UBC Theses and Dissertations
Language education policy and multilingual literacies in Ugandan primary schools Tembe, Juliet Hirome
This thesis reports on a study on multilingual language policies conducted in two primary schools in two communities in eastern Uganda, one rural and one urban, from 2005-2006. The study focused on stakeholders' responses to the new Uganda language education policy, which promotes the teaching of local languages in the first four years of schooling. The policy states that the medium of instruction is the relevant local language for Primary 1-4 in rural schools, and thereafter it is English. In the urban schools, English is the medium of instruction in all the classes and a local language is to be taught as a subject. The study was premised within the framework of literacy as a social practice. Accordingly, the context in which multilingual literacy develops is important to the implementation of Uganda's new language education policy. The key stakeholders identified in the implementation process included: the ministry representatives at the district level, the school administration, the teachers, and the community. The study used questionnaires, individual interviews, classroom observations, focus group discussions, and document analysis to collect data from the two communities, each of which was linked to a local primary school. Although the findings show that in both communities the participants were generally aware of the new local language policy, they were ambivalent about its implementation in their schools. While they recognized the importance of local languages in promoting identity and cultural maintenance, a higher priority was their children's upward mobility, and the desire to be part of wider and more international communities. Further, while area languages like Luganda and regional languages like Kiswahili were perceived to have some benefits as languages of wider communication, it was English that received unequivocal support from both communities.
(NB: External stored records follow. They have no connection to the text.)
-- ==== Sys2Proof/Machine/Bookings.lean ====
section
/-! DEFINITION. The requests of the Booking Table (R9 to R14, R19, R20) and RESOLVE (R102, R103). -/

namespace Sys2Proof.Machine

/-! ## BOOK -/

/-- A time rounded down to the whole minute (R9). -/
def minuteDown (t : Nat) : Nat := t / 60 * 60

/-- A time rounded up to the whole minute (R9). One that passes the long form is kept whole (log entry 37). -/
def minuteUp (t : Nat) : Nat := (t + 59) / 60 * 60

/-- The booking horizon in seconds (R10). -/
def horizon : Nat := 44640 * 60

/-- A new local record before the table gives it its identifiers (R11). -/
def newBooking (cls : BClass) (service mux : Nat) (event : Option Nat) (start finish pre post priority : Nat)
    (follow : Bool) : Booking where
  handle := 0
  id := ⟨0, 0⟩
  cls := cls
  service := service
  mux := mux
  event := event
  link := none
  episode := none
  start := start
  finish := finish
  pre := pre
  post := post
  priority := priority
  follow := follow
  running := if follow then some .unknown else none
  state := .waiting
  plan := .absent
  order := 0
  attempts := 0
  segs := []
  outcome := none
  confirm := none
  peerLost := false
  endedAt := none
  prepSeq := 0

/-- The record that a BOOK makes, its times rounded (R9) and its priority clamped (R7). -/
def bookDraft (f : BookFields) : Booking :=
  newBooking (if f.event.isSome then .event else .manual) f.service f.multiplex f.event (minuteDown f.start)
    (minuteUp f.finish) f.pre f.post (min 7 f.priority) (f.follow == 1)

/-- An entry in use, not HOSTED and not ENDED, is for a programme (R10, R56). -/
def Sched.hasProgramme (s : Sched) (service event : Nat) : Bool :=
  s.bookings.any fun b => !b.hosted && b.state != .ended && b.service == service && b.event == some event

/-- The checks of BOOK, in order (R10); a follow byte outside 0 and 1 with the second (log entry 34). -/
def State.bookRefusal (f : BookFields) (s : State) : Option Code :=
  let b := bookDraft f
  if !s.base.timed then some .badState
  else if (yesNoOf f.follow).isNone || 30 < f.pre || 30 < f.post || b.finish ≤ b.start || b.start + 86400 < b.finish ||
      (f.follow == 1 && f.event.isNone) then some .badValue
  else if b.finish ≤ s.base.clock then some .late
  else if s.base.clock + horizon < b.start then some .tooFar
  else if f.event.any fun e => s.sch.hasProgramme f.service e then some .duplicate
  else if !s.sch.roomFor b.cls then some .noRoom
  else none

/-- BOOK (R9 to R11). -/
def State.book (f : BookFields) (s : State) : Answer :=
  match s.bookRefusal f with
  | some c => s.refuse c
  | none =>
    let h := s.sch.nextHandle
    let id : BookingId := ⟨s.base.cfg.station, s.sch.nextSerial⟩
    s.answerEvent (fun e => (e.on fun x => x.createLocal s.base.cfg.station (bookDraft f)).place s.base Open.new h)
      fun x => byte h ++ idField id ++ x.placed h

/-- BOOK (R11). -/
def execBook (f : BookFields) (s : State) : Result := s.request 6 (State.book f)

/-! ## AMEND -/

/-- The record with the values of an AMEND (R12, R13): priority clamped, times rounded, the running field UNKNOWN when
follow becomes yes and absent when it becomes no (R5). -/
def Booking.amended (f : AmendFields) (b : Booking) : Booking :=
  let follow := (f.follow.map (· == 1)).getD b.follow
  { b with
    priority := min 7 (f.priority.getD b.priority)
    pre := f.pre.getD b.pre
    post := f.post.getD b.post
    start := (f.start.map minuteDown).getD b.start
    finish := (f.finish.map minuteUp).getD b.finish
    follow := follow
    running := if follow then (if b.follow then b.running else some .unknown) else none
    endedAt := if follow then b.endedAt else none }

/-- AMEND carries only priority and post-roll (R13). -/
def onlySome (f : AmendFields) : Bool :=
  f.pre.isNone && f.follow.isNone && f.start.isNone && f.finish.isNone

/-- The state admits the fields that an AMEND carries (R13). -/
def Booking.admits (v : Base) (f : AmendFields) (b : Booking) : Bool :=
  match b.state with
  | .waiting | .planned | .referred | .seeking | .covered => true
  | .lent => v.clock < b.prepareTime v
  | .preparing | .recording | .paused | .suspended => onlySome f
  | .ended => false

/-- The checks of AMEND after the first, in order (R12); a follow byte outside 0 and 1 with the third (log entry 34). -/
def Booking.amendRefusal (v : Base) (f : AmendFields) (b : Booking) : Option Code :=
  let c := b.amended f
  if b.hosted || !b.admits v f then some .badState
  else if ((f.start.isSome || f.finish.isSome) && b.cls != .manual) || f.follow.any (fun x => (yesNoOf x).isNone) ||
      (f.follow == some 1 && b.cls == .manual) || 30 < c.pre || 30 < c.post || c.finish ≤ c.start ||
      c.start + 86400 < c.finish then some .badValue
  else if (f.start.isSome || f.finish.isSome) && c.finish ≤ v.clock then some .late
  else if f.start.isSome && v.clock + horizon < c.start then some .tooFar
  else none

/-- A booking comes off whatever it stands in, its attempts go to 0, and it is placed again from the start of the placement
order (R13, R52). -/
def Ev.placeAgain (v : Base) (o : Open) (h : Nat) (e : Ev) : Ev :=
  let e := (e.on fun s => (s.leaveUnplaced h).leaveReferral h).leavePlan h
  ((e.abandon v h).on fun s => s.modB h fun b => { b with attempts := 0 }).place v o h

/-- A booking comes home from its host, WITHDRAW or not: it enters WAITING with its attempts 0 and is placed by steps 1 to
6 (R13, R52, R173, R174, R181). -/
def Ev.comeHome (v : Base) (h : Nat) (e : Ev) : Ev :=
  (e.on fun s => s.modB h fun b => { b.inState .waiting .absent with attempts := 0 }).place v Open.new h

/-- The fields whose change re-arms a booking's trigger (R32). -/
def Booking.triggerFields (b : Booking) : (Nat × Nat × Nat × Nat) × (Bool × Option Running × Option Nat) :=
  ((b.start, b.finish, b.pre, b.post), (b.follow, b.running, b.endedAt))

/-- What follows an AMEND by the booking's state (R13), also where it holds a segment (log entry 46). `b` is the record
before it. A booking that keeps its place in the last rows is re-armed only where a field of its trigger has changed (R13,
R32), so that a trigger already due stays armed to fire. -/
def Ev.afterAmend (v : Base) (f : AmendFields) (b : Booking) (e : Ev) : Ev :=
  let c := b.amended f
  match b.state, b.plan with
  | .waiting, _ | .planned, _ =>
    if c.spanStart = b.spanStart ∧ c.spanEnd = b.spanEnd ∧ c.priority = b.priority then e.arm v b.handle
    else e.placeAgain v Open.all b.handle
  | .referred, _ | .seeking, _ => e.placeAgain v Open.all b.handle
  | .lent, .lent st => (e.withdraw v b.handle st).comeHome v b.handle
  | _, _ => if c.triggerFields = b.triggerFields then e else e.arm v b.handle

/-- AMEND on an entry (R12, R13): the new values are written, and what follows depends on the state. -/
def State.amendEntry (f : AmendFields) (b : Booking) (s : State) : Answer :=
  match b.amendRefusal s.base f with
  | some c => s.refuse c
  | none =>
    s.answerEvent (fun e => (e.on fun x => x.modB b.handle (Booking.amended f)).afterAmend s.base f b)
      fun x => x.stateField b.handle

/-- AMEND (R12, R13). -/
def State.amend (h : Nat) (expect : Option BookingId) (f : AmendFields) (s : State) : Answer :=
  s.withBooking h expect (State.amendEntry f)

/-- AMEND (R13). -/
def execAmend (handle : Nat) (expect : Option BookingId) (f : AmendFields) (s : State) : Result :=
  s.request 7 (State.amend handle expect f)

/-! ## CANCEL -/

/-- CANCEL on an entry (R14). -/
def State.cancelEntry (b : Booking) (s : State) : Answer :=
  if b.hosted || b.state == .ended then s.refuse .badState
  else (s.event fun e => e.cancel s.base b.handle .cancelled).done []

/-- CANCEL (R14). -/
def execCancel (handle : Nat) (expect : Option BookingId) (s : State) : Result :=
  s.request 8 (State.withBooking handle expect State.cancelEntry)

/-! ## Reading -/

/-- READ_BOOKING (R19). -/
def execReadBooking (handle : Nat) (expect : Option BookingId) (s : State) : Result :=
  s.request 9 (State.withBooking handle expect fun b s => s.done b.bytes)

/-- The filter of NEXT-BOOKING: ALL, LOCAL or HOSTED (R20). -/
def filterAdmits (filter : Nat) (b : Booking) : Bool :=
  match filter with
  | 0 => true
  | 1 => !b.hosted
  | _ => b.hosted

/-- A starting handle's entry is in use with the booking id that is expected of it, if one is (R2). -/
def StartAt.found (s : Sched) (x : StartAt) : Bool := x.expect.isNone || (s.bk x.handle).any (expects x.expect)

/-- NEXT-BOOKING (R2, R20). The table lists its entries in the order of their handles. -/
def State.nextBooking (start : Option StartAt) (filter : Nat) (s : State) : Answer :=
  if start.any (127 < ·.handle) || 2 < filter then s.refuse .badValue
  else if !start.all (StartAt.found s.sch) then s.refuse .noSuch
  else
    match s.sch.bookings.find? fun b => start.all (·.handle < b.handle) && filterAdmits filter b with
    | none => s.refuse .noSuch
    | some b => s.done (byte b.handle ++ idField b.id ++ byte b.cls.code ++ byte b.state.code)

/-- NEXT_BOOKING (R20). -/
def execNextBooking (start : Option StartAt) (filter : Nat) (s : State) : Result :=
  s.request 10 (State.nextBooking start filter)

/-! ## RESOLVE -/

/-- RESOLVE on an entry, after the checks (R102, R103). -/
def Ev.resolve (v : Base) (decision h : Nat) (e : Ev) : Ev :=
  match decision with
  | 0 => (e.on fun s => s.leaveReferral h).place v Open.admitted h
  | 1 => e.decline v h
  | _ => e.cancel v h .cancelled

/-- RESOLVE (R102, R103). -/
def State.resolve (decision : Nat) (b : Booking) (s : State) : Answer :=
  if 2 < decision then s.refuse .badValue
  else if b.state ≠ .referred then s.refuse .badState
  else
    s.answerEvent (fun e => e.resolve s.base decision b.handle)
      fun x => if decision = 0 then x.placed b.handle else x.stateField b.handle

/-- RESOLVE (R102). -/
def execResolve (handle : Nat) (expect : Option BookingId) (decision : Nat) (s : State) : Result :=
  s.request 21 (State.withBooking handle expect (State.resolve decision))

end Sys2Proof.Machine
end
The study concludes that parents and communities need to be better informed about the pedagogical advantages of instruction in the local language, and that communities need convincing evidence that the promotion of local languages will not compromise desires for global citizenship. Therefore, drawing in particular on the work of Stein in South Africa, I argue that we need to consider "re-sourcing resources" to create space in which teachers and other stakeholders can enhance children's multilingual literacy development.